Somos um município pobre, e se temos um percentual significativo de potássio em nossas terras, os lucros obtidos com a carnalita devem ficar na cidade. Capela já perdeu a exploração do minério silvinita para Rosário do Catete e agora estão querendo fazer a mesma coisa com carnalita. Tenho absoluta certeza se essa disputa fosse entre Sergipe e a Bahia, por exemplo, e Sergipe detivesse 80% da matéria-prima de um minério, seus governantes não permitiram que essa fábrica fosse para território baiano, gerando renda e benefícios para o Estado vizinho.
Da mesma forma, como representante maior do povo capelense, não existe outra decisão a tomar a não ser esta: garantir que a riqueza que nos foi dada seja revertida em benefício do nosso povo. Esta não é uma decisão pessoal, mas tomada após ouvir a comunidade em várias audiências públicas, que se organizou através do Movimento "A Carnalita é nossa", o que foi extremamente importante para esclarecimentos a respeito do tema. Deixo aqui meu agradecimento aos coordenadores do Movimento, em especial a Jorgival Santos, Jailson Correia, Professor Jota, Sr. Argemiro e Sr. Antídio, que souberam conduzir todas as discussões de forma saudável e apolíticas.

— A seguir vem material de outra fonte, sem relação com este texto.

/-- A job whose target names nothing does not run (assumption 64). -/
def LaneState.skimNoTarget (L : LaneState) (j : Nat) : LaneState :=
  { L.put (R.skimJobLast_status j) 3 with skim := { L.skim with due := dropFrom j L.skim.due } }

/-- SCRUB: one row of the region, with its corrected words and whether a word was uncorrectable; at the end of the pass
the value is the corrected words of the pass, and the status 1 if it met an uncorrectable word. -/
def execScrub (l : Lane) (j : Fin 16) (cor : BitVec 8) (bad : Bool) (s : State) : Out :=
  onLane s l (fun L => L.skimRun j jkScrub (fun L =>
    let r := L.get (R.skimJobCfg_target j)
    if 8 ≤ r then L.skimNoTarget j
    else
      let row := L.memSt.scrubRow.get r
      let n := min cor.toNat 128
      let L := L.count (R.nvmcSrCnt_cor r) n
      let L := if bad then (L.eccBad r).mapM (fun M => { M with scrubBad := addTo r M.scrubBad }) else L
      let L := if atLeast1 (L.get R.nvmcSrLim_thr) ≤ n then L.queueRepair r row else L
      let total := L.memSt.scrubCor.get r + n
      if row + 1 < regionRows r then
        L.mapM (fun M => { M with scrubRow := M.scrubRow.set r (row + 1), scrubCor := M.scrubCor.set r total })
      else
        let failed := decide (r ∈ L.memSt.scrubBad)
        (L.mapM (fun M => { M with
          scrubRow := M.scrubRow.set r 0, scrubCor := M.scrubCor.set r 0, scrubBad := dropFrom r M.scrubBad })).skimEnd j
          (b2n failed) (satU 24 total)))

/-- REPAIR: the oldest queued row of the region moves to a free spare row; `bad` says that the row holds an
uncorrectable word. With no queued row the job passes. -/
def execRepair (l : Lane) (j : Fin 16) (bad : Bool) (s : State) : Out :=
  onLane s l (fun L => L.skimRun j jkRepair (fun L =>
    let r := L.get (R.skimJobCfg_target j)
    if 8 ≤ r then L.skimNoTarget j
    else match L.memSt.queue.find? (fun p => p.1 == r) with
      | none => L.skimEnd j 0 0
      | some p =>
        let L := L.mapM (fun M => { M with queue := dropFrom p M.queue })
        if regionSpares r ≤ L.get (R.nvmcSrCnt_used r) then (L.setBit R.nvmcSrStat_spare_out r true).skimEnd j 1 0
        else if bad then ((L.eccBad r).setBit R.nvmcSrStat_rep_fail r true).skimEnd j 1 0
        else
          let L := L.mapM (fun M => { M with remap := addTo p M.remap })
          (((L.count (R.nvmcSrCnt_used r)).put R.nvmcSrLast_region r).put R.nvmcSrLast_row p.2).skimEnd j 0 0))

/-! ## NVSCRUB (R518) -/

/-- The bus address and the size in bytes of an eNVM target: banks 0 and 1, configuration eNVM. -/
def nvBase (t : Nat) : Nat := 0x400000 * t
def nvSize (t : Nat) : Nat := if t < 2 then 0x400000 else if t = 2 then 0x10000 else 0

Quero esclarecer a todos os sergipanos, que a decisão tomada pela população de Capela não terá qualquer efeito numa possível desistência da Vale nesse projeto. Nossa reserva é uma das três maiores da América Latina e altamente lucrativa para os projetos da empresa. Sendo assim, acreditamos que o bom senso prevalecerá em uma nova decisão do Governo em optar por Capela, igualmente sergipana como Japaratuba. Se esta continuar sendo a decisão política do Governo, aguardaremos o futuro político de Sergipe, para que naturalmente, a justiça seja feita com todos os filhos e filhas do nosso município. DEUS FOI TÃO GENEROSO EM CONCEDER TAMANHA RIQUEZA MINERAL PARA O NOSSO MUNICÍPIO, QUE CONTINUAREI DEFENDENDO ESSA RIQUEZA ATÉ A MORTE EM BENEFÍCIO DO POVO CAPELENSE."